The following lists events that happened during 1979 in New Zealand.

==Population==
- Estimated population as of 31 December: 3,163,900.
- Increase since 31 December 1978: -1,300 (−0.04%).
- Males per 100 females: 99.0.

==Incumbents==

===Regal and viceregal===
- Head of State – Elizabeth II
- Governor-General – The Rt Hon. Sir Keith Holyoake KG GCMG CH QSO.

===Government===
- Speaker of the House – Richard Harrison.
- Prime Minister – Robert Muldoon
- Deputy Prime Minister – Brian Talboys.
- Minister of Finance – Robert Muldoon.
- Minister of Foreign Affairs – Brian Talboys.
- Attorney-General – Jim McLay.
- Chief Justice — Sir Ronald Davison

=== Parliamentary opposition ===
- Leader of the Opposition – Bill Rowling (Labour).
- Social Credit Party – Bruce Beetham

===Main centre leaders===
- Mayor of Auckland – Dove-Myer Robinson
- Mayor of Hamilton – Ross Jansen
- Mayor of Wellington – Michael Fowler
- Mayor of Christchurch – Hamish Hay
- Mayor of Dunedin – Clifford George (Cliff) Skeggs

== Events ==
- 10 January – A fire destroys the Farmers' Co-operative Association department store in Blenheim, aided by strong northwesterly winds and a 33 C temperature.
- February: Muhammed Ali came to New Zealand; staying at Upper Hutt (photos).
- 17 February – an Air New Zealand Fokker F27 Friendship crashed into Manukau Harbour while on final approach to Auckland Airport 1 crew and 1 company staff member were killed.
- 19 March – Cessna aircraft en route from Palmerston North to Taupo crashed onto the Desert Rd in bad weather, killing all 6 occupants
- 24 May – Labour MP Malcolm Douglas is removed from Parliament six months after the 1978 general election, after an electoral petition by National opponent Winston Peters is upheld over irregularities in the votes of the electorate. Peters subsequently replaces Douglas
- 30 July – The carless days scheme is introduced, restricting private motor vehicles from driving on one day of the week.
- 8 August – 1979 Abbotsford landslip: Sixty-nine homes in the Dunedin suburb of Abbotsford are left uninhabitable after 18 ha of land slips 48 metres in 15 minutes.
- 20 September – The New Zealand Federation of Labour holds a 24-hour general strike to protest government intervention in the drivers' award. Around 300,000 workers, mainly in the manufacturing and transport industries, participate in the strike.
- 3 November – The Evening Star ceases publication. The Dunedin newspaper was founded in 1863.
- 28 November – Air New Zealand Flight 901 crashes in Mount Erebus, Antarctica, killing all 237 passengers and 20 crewmembers aboard.
- Two years after its official opening, the new executive wing of Parliament Buildings, known as the Beehive, is completed and occupied by the Government.

==Arts and literature==
- Michael A. Noonan wins the Robert Burns Fellowship.
- Nambassa beach festival, touring family roadshow. Whangamatā Waihi Beach Mount Maunganui and Coromandel.
- Nambassa three-day music, crafts and alternative lifestyle festival on Phil and Pat Hulses' 400 acre farm in Golden Valley, north of Waihi. Attendance 75,000 plus.
- Summer '79, outdoor arts festival in the parks of Wellington – including the Botanical Gardens, the Newtown Zoo, the Town Belt and several suburban parks.

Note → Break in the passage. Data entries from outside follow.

-- ==== Sys2Proof/Laws/Grants.lean ====
section
/-!
SUPPORT. What the service of a request leaves, by the shape of the service: nothing but the answer, one entry replaced, or
some notices and one block changed.
-/
namespace Sys2Proof.Machine

/-- R13, R14: an admitted request passes the checks at grant. -/
theorem Admitted.passes {s : State} {p : Port} {c : RequestCode} {k : SlotNo} {r : Request} (h : Admitted s p c k r) :
    (s.beginService p k r).checkFailure p c true = none := by
  rw [State.checkFailure_begin]
  apply State.checkFailure_none
  · by_cases hc : c = .attach
    · subst hc; exact .inl rfl
    · exact .inr (h.attached hc)
  · intro hc
    apply h.lease
    cases c <;> first | exact absurd hc (by decide) | decide
  · intro hc
    apply h.frozen
    cases c <;> first | exact absurd hc (by decide) | decide

/-- R13: the service of an admitted request with a well-formed body. -/
theorem Admitted.serve {s : State} {p : Port} {c : RequestCode} {k : SlotNo} {r : Request} {x : α}
    (h : Admitted s p c k r) (decode : List Byte → Option α) (service : State → SlotNo → α → State × Reply)
    (hd : decode r.body = some x) :
    s.serve p c decode service =
      (service (s.beginService p k r) k x).1.endService p k r (service (s.beginService p k r) k x).2 :=
  State.serve_passed h.granted decode service hd h.passes

/-- What a grant leaves when its service changed the state to `t` with no more of the ports than their notices. -/
theorem grantFrame_of {s t : State} {p : Port} {k : SlotNo} {r : Request} {notices : Port → NoticeUnit}
    (hports : ∀ q, t.ports.get q = { (s.beginService p k r).ports.get q with notices := notices q })
    (hls : t.lastServed = p) (hphase : t.phase = s.phase) (haccrual : t.accrual = s.accrual) (hlink : t.link = s.link)
    (hstart : t.startup = s.startup) (hpins : t.pins = s.pins) (hpend : t.pending = s.pending)
    (hfree : t.freeIndex = s.freeIndex) (result : ResultCode) (body : List Byte) :
    GrantFrame s (t.endService p k r (.answer result body)) p k (r.reply result body) notices where
  ports := State.answered_get hports result body
  lastServed := hls
  phase := hphase
  accrual := haccrual
  link := hlink
  startup := hstart
  pins := hpins
  queue := ⟨hpend, hfree⟩

/-- A service that changes nothing leaves the answer alone. -/
theorem answersOnly_of (s : State) (p : Port) (k : SlotNo) (r : Request) (result : ResultCode) (body : List Byte) :
    AnswersOnly s ((s.beginService p k r).endService p k r (.answer result body)) p k (r.reply result body) where
  frame := grantFrame_of (s := s) (t := s.beginService p k r) (p := p) (k := k) (r := r) (fun q => by
      rw [← State.beginService_notices s p q k r]) rfl rfl rfl rfl rfl rfl rfl rfl result body
  table := rfl
  pool := rfl
  lines := ⟨rfl, rfl⟩
  lease := rfl
  snap := rfl

/-- The lines match the table after `refreshLines`. -/
theorem linesFollow_refresh (s : State) : LinesFollow s.refreshLines := ⟨rfl, rfl⟩

/-- What a service leaves that puts `after` in the place of `before` (with another pool, perhaps), counts one change and
refreshes the lines. -/
theorem replacesEntry_of {s : State} {before after : Entry} (pool : List EpochRecord)
    (hf : findEntry s.table before.id = some before) (hid : after.id = before.id) (p : Port) (k : SlotNo) (r : Request)
    (result : ResultCode) (body : List Byte) :
    ReplacesEntry s
      (((State.replaceEntry { s.beginService p k r with pool := pool } before after).addChanges 1).refreshLines.endService
        p k r (.answer result body)) p k (r.reply result body) before after 1 where
  frame := grantFrame_of
    (fun q => by
      rw [State.refreshLines_ports, State.addChanges_ports, State.replaceEntry_get]
      have h : ∀ q : Port, noticesAfter before after ((s.beginService p k r).ports.get q) =
          noticesAfter before after (s.ports.get q) := by intro q; unfold noticesAfter; simp
      simp only [h])
    (by simp [State.beginService]) (by simp [State.beginService]) (by simp [State.beginService])
    (by simp [State.beginService]) (by simp [State.beginService]) (by simp [State.beginService])
    (by simp [State.beginService]) (by simp [State.beginService]) result body
  entry := by
    show findEntry (State.table (State.modifyPort _ _ _)) _ = _
    simp only [State.modifyPort_table, State.refreshLines_table, State.addChanges_table, State.replaceEntry_table]
    exact findEntry_putEntry_self (by rw [hid]; exact hf)
  others := fun id h => by
    show findEntry (State.table (State.modifyPort _ _ _)) _ = _
    simp only [State.modifyPort_table, State.refreshLines_table, State.addChanges_table, State.replaceEntry_table]
    exact findEntry_putEntry_other _ _ h
  length := by
    show (State.table (State.modifyPort _ _ _)).length = _
    simp only [State.modifyPort_table, State.refreshLines_table, State.addChanges_table, State.replaceEntry_table]
    exact putEntry_length _ _
  lines := linesFollow_refresh _
  lease := by
    show State.lease (State.modifyPort _ _ _) = _
    simp [State.beginService]
  snap := by
    show State.snap (State.modifyPort _ _ _) = _
    simp [State.beginService, State.addChanges, satAdd32, Config.max32]

end Sys2Proof.Machine
end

See 1979 in art, 1979 in literature, :Category:1979 books

===Music===

====New Zealand Music Awards====
- ALBUM OF THE YEAR Street Talk – Street Talk
- SINGLE OF THE YEAR Th' Dudes – Be Mine Tonight
- TOP MALE VOCALIST Rob Guest
- TOP FEMALE VOCALIST Sharon O'Neill
- TOP GROUP Th' Dudes
- MOST PROMISING MALE VOCALIST Jon Stevens
- MOST PROMISING FEMALE VOCALIST Tina Cross
- MOST PROMISING GROUP Street Talk
- PRODUCER OF THE YEAR Steve Robinson – This Heart This Song
- ENGINEER OF THE YEAR Gerry Smith – This Heart This Song
- BEST COVER DESIGN Geoff Chunn, Peter Burt & Dale Wrightson – Just Drove Through Town

See: 1979 in music

===Performing arts===

- Benny Award presented by the Variety Artists Club of New Zealand to Eddie Hegan and Chic Littlewood.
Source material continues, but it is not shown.